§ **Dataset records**
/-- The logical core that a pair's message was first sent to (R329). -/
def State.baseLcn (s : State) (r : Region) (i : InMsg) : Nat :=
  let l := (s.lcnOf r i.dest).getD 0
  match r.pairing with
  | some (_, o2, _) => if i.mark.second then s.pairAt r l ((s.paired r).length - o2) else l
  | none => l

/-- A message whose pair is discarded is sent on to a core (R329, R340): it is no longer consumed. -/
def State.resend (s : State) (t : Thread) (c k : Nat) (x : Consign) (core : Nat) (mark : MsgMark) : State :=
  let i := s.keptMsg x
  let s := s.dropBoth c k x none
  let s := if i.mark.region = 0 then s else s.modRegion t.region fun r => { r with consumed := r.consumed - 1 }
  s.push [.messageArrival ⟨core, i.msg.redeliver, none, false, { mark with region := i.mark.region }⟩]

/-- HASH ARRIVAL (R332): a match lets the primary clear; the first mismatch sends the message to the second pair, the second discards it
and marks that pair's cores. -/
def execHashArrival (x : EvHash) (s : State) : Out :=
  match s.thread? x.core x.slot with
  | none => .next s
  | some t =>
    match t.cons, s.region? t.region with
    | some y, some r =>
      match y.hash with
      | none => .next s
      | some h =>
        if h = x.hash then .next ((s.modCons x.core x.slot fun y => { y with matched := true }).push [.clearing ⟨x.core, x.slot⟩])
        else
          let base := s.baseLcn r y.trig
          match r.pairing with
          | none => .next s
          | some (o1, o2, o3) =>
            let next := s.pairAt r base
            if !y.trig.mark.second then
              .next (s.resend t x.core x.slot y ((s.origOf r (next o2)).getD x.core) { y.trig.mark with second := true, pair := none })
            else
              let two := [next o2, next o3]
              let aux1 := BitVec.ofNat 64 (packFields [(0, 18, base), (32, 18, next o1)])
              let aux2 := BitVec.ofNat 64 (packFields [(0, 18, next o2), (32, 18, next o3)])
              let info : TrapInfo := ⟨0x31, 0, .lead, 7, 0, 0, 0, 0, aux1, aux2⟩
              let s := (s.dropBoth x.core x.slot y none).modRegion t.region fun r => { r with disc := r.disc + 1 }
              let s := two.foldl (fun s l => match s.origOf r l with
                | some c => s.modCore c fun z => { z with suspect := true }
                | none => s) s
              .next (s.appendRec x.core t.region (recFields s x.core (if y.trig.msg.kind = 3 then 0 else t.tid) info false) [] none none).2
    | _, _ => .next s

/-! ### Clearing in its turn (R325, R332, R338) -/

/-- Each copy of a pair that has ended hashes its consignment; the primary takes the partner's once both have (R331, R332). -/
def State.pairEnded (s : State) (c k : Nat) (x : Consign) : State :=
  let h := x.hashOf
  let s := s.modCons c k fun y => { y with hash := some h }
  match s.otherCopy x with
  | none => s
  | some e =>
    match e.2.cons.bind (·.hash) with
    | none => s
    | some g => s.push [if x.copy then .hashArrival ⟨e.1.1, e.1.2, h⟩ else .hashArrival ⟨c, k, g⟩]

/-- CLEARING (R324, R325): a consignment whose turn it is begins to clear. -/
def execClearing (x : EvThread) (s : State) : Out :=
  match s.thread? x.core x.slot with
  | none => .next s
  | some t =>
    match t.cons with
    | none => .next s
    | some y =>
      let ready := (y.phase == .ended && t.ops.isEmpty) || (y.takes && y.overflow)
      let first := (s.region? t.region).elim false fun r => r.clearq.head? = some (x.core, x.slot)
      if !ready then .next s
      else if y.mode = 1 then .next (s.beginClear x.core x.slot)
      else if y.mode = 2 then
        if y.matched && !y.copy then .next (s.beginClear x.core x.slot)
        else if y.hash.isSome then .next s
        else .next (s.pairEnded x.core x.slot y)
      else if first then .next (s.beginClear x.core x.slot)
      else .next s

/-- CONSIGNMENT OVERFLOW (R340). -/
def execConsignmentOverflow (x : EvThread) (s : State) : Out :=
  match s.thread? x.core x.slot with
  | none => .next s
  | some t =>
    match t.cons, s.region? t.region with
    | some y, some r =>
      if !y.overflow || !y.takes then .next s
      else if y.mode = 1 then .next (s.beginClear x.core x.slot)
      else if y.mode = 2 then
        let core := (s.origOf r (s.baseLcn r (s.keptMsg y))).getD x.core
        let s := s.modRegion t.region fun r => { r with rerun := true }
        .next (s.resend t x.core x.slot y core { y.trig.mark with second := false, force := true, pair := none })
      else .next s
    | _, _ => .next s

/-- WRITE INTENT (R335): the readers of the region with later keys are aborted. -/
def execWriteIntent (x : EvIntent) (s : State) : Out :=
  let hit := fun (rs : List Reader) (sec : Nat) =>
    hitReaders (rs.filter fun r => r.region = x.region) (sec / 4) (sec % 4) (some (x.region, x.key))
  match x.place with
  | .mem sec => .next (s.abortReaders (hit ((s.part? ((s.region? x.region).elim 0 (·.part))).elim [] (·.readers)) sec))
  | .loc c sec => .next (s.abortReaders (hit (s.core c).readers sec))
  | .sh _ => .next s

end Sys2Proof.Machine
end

---

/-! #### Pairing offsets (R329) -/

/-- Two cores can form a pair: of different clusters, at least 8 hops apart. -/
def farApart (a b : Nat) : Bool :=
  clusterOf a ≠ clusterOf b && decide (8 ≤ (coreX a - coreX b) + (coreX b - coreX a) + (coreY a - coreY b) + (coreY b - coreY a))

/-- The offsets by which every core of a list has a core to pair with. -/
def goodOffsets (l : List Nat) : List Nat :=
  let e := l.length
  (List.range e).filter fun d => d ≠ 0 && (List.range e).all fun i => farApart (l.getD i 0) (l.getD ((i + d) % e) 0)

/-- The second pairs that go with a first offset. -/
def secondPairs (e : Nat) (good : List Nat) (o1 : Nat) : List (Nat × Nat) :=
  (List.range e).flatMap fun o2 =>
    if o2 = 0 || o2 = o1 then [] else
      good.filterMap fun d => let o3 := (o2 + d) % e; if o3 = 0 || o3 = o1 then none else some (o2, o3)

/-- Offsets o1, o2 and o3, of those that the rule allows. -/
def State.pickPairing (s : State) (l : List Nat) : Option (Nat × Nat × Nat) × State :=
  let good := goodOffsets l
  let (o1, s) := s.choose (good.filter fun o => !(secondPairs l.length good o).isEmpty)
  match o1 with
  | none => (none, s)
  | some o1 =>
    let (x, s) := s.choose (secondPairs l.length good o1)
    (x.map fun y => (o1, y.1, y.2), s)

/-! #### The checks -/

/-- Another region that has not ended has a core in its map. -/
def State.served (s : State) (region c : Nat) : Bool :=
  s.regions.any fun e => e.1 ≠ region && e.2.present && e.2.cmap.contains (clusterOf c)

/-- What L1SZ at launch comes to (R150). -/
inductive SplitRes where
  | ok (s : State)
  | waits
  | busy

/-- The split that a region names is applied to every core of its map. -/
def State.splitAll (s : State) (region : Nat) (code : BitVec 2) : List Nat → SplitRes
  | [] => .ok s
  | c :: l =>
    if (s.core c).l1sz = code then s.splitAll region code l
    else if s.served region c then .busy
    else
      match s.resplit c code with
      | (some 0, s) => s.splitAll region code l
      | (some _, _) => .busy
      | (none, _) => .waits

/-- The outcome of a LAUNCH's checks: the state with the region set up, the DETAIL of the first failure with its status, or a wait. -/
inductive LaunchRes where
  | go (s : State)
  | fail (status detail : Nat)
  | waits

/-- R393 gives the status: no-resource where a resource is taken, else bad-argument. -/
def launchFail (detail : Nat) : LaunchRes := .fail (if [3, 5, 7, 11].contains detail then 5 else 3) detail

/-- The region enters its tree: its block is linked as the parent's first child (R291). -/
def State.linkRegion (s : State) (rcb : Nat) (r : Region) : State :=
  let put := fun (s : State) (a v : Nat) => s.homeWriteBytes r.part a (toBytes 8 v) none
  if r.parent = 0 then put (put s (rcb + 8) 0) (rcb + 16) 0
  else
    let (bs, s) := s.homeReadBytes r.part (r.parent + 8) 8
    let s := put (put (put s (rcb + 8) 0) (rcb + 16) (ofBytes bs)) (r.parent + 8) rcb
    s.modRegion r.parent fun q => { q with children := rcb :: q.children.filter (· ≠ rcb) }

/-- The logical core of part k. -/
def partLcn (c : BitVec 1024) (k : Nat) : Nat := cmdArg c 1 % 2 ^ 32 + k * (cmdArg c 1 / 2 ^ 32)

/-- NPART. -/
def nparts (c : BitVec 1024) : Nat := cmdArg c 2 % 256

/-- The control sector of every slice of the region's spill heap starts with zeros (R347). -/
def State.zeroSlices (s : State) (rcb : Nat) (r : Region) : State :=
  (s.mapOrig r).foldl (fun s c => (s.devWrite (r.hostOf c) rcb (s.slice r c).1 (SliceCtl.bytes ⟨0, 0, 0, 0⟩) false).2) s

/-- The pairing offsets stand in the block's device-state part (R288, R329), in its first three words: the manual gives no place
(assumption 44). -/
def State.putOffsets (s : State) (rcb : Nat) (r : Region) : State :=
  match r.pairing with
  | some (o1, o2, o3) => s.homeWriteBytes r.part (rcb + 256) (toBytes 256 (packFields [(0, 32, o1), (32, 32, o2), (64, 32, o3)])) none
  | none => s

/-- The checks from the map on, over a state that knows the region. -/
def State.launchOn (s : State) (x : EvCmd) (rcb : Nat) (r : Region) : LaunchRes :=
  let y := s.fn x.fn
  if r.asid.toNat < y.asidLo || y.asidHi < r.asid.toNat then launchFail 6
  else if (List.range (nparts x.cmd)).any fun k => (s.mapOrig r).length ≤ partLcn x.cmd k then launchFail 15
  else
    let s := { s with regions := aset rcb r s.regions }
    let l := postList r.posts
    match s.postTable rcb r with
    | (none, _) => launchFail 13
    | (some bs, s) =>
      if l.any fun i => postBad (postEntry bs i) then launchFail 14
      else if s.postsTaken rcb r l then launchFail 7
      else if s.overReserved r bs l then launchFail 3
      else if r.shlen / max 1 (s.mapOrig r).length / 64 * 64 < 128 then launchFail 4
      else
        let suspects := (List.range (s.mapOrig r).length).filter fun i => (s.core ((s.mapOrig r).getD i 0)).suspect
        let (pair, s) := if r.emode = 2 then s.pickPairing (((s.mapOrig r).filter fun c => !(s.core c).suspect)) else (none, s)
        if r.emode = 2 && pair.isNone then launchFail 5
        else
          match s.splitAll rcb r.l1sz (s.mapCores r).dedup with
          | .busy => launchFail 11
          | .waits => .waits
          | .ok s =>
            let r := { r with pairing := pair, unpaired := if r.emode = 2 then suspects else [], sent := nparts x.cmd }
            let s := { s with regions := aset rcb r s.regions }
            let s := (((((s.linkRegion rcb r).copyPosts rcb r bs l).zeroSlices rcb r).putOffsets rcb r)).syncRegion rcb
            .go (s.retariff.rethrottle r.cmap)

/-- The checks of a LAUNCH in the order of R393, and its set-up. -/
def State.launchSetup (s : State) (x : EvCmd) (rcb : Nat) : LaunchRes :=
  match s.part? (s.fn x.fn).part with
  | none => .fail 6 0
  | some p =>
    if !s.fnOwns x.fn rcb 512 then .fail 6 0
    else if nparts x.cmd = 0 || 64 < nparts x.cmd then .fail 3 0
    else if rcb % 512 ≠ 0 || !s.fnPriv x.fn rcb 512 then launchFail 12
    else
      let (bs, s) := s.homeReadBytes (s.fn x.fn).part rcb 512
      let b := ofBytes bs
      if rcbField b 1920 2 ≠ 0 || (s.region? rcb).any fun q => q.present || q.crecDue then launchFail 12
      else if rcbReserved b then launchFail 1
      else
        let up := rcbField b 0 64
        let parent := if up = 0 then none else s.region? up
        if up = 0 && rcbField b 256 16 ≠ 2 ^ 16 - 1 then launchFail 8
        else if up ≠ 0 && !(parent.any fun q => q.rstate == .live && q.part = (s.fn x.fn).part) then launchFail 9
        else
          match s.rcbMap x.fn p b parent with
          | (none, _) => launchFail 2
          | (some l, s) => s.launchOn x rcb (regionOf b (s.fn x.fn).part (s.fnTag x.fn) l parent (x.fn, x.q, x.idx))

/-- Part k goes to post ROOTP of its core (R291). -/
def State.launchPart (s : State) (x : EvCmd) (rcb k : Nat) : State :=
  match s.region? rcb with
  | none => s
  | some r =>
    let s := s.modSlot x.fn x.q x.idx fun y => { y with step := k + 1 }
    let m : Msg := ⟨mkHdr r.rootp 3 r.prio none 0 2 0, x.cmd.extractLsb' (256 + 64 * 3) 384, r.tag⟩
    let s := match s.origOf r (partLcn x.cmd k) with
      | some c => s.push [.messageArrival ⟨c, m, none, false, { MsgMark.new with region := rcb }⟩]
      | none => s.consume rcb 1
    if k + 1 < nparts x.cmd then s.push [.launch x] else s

* * *

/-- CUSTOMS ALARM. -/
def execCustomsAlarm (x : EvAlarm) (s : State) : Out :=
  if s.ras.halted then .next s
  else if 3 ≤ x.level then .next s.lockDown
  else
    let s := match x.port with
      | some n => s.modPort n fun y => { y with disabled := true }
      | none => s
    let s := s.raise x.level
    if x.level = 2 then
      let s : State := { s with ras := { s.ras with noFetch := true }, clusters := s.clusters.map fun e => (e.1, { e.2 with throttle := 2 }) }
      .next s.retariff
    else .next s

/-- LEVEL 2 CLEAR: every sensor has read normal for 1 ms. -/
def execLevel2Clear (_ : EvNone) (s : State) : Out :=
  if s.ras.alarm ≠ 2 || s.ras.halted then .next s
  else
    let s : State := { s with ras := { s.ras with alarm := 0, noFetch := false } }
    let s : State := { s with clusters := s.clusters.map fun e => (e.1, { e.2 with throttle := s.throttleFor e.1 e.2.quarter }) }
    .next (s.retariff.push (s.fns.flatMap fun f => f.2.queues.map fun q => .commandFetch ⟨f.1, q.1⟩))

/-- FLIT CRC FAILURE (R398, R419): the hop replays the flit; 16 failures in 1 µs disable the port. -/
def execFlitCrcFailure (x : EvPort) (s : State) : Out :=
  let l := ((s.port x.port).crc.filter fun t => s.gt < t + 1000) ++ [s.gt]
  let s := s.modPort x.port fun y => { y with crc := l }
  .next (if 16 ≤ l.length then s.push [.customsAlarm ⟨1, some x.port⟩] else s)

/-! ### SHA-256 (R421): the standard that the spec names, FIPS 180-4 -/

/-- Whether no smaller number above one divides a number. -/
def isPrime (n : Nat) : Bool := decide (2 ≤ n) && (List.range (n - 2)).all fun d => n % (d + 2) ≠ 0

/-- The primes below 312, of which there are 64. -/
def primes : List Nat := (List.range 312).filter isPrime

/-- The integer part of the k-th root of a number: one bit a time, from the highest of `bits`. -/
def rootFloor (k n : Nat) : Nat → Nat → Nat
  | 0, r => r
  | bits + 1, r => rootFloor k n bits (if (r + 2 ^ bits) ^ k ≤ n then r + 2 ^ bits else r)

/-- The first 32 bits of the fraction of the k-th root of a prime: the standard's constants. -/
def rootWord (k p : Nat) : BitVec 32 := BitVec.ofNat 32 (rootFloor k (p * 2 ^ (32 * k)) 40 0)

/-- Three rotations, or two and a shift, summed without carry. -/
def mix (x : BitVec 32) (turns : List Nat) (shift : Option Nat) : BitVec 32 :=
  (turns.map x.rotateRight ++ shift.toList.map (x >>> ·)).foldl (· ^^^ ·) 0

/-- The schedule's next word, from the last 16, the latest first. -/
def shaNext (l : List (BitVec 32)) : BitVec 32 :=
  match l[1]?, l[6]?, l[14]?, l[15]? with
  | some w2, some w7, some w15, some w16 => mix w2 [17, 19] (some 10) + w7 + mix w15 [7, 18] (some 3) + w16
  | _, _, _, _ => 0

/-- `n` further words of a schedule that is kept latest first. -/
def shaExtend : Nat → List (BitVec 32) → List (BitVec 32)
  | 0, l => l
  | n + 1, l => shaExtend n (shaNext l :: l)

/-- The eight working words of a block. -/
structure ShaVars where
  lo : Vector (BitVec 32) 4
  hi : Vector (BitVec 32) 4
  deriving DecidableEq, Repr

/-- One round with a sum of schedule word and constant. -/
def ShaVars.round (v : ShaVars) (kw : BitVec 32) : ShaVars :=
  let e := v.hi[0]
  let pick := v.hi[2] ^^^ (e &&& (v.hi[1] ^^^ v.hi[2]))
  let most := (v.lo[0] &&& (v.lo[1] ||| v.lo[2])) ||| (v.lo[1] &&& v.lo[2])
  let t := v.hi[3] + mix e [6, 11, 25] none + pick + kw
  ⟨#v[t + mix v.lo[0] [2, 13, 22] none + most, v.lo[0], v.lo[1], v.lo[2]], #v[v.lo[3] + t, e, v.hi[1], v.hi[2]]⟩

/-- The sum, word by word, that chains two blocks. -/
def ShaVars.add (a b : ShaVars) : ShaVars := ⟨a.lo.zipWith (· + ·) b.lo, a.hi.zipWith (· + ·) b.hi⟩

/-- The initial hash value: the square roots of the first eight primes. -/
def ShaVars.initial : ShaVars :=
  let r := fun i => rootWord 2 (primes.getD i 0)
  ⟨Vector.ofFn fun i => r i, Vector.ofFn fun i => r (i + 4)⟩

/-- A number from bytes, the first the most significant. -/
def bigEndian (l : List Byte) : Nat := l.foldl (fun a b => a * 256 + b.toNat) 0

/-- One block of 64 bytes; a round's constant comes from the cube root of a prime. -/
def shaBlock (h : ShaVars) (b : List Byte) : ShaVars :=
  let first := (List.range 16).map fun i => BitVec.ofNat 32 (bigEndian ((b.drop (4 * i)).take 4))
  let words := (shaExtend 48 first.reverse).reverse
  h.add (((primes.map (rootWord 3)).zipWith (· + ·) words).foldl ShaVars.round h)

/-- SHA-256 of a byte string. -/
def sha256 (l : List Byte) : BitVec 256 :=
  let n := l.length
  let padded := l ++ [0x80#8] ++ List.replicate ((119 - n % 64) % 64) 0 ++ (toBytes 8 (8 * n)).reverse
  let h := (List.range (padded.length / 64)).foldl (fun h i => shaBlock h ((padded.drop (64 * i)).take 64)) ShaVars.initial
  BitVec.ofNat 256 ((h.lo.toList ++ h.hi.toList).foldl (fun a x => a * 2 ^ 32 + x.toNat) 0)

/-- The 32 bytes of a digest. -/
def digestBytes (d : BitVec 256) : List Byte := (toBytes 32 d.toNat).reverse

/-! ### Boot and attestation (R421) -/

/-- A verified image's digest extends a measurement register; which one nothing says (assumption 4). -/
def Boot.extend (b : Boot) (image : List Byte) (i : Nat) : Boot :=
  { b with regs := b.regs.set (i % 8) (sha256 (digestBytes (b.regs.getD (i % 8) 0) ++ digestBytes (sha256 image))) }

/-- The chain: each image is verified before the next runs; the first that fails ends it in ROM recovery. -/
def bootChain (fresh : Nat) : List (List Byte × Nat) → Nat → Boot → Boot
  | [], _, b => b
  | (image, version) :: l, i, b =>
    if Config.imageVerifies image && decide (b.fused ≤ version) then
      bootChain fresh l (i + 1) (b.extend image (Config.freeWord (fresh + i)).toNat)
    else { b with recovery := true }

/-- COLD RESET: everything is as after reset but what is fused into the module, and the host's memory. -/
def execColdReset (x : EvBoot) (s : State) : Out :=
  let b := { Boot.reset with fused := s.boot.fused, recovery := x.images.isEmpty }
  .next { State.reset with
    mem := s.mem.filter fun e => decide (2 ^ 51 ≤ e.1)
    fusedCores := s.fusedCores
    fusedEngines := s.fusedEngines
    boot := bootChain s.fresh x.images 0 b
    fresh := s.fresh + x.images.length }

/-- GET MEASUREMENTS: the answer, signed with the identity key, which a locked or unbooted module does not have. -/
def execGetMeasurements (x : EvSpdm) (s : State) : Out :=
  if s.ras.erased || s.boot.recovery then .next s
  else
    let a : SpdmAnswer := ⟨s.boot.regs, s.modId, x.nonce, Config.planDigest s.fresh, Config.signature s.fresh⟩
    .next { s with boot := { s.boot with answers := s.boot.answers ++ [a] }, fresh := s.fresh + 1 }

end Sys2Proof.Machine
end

§ **The problem**
Using the entries above, state how many lines contain the string "primes"; the number is all that is needed.

§ **Finished task**
5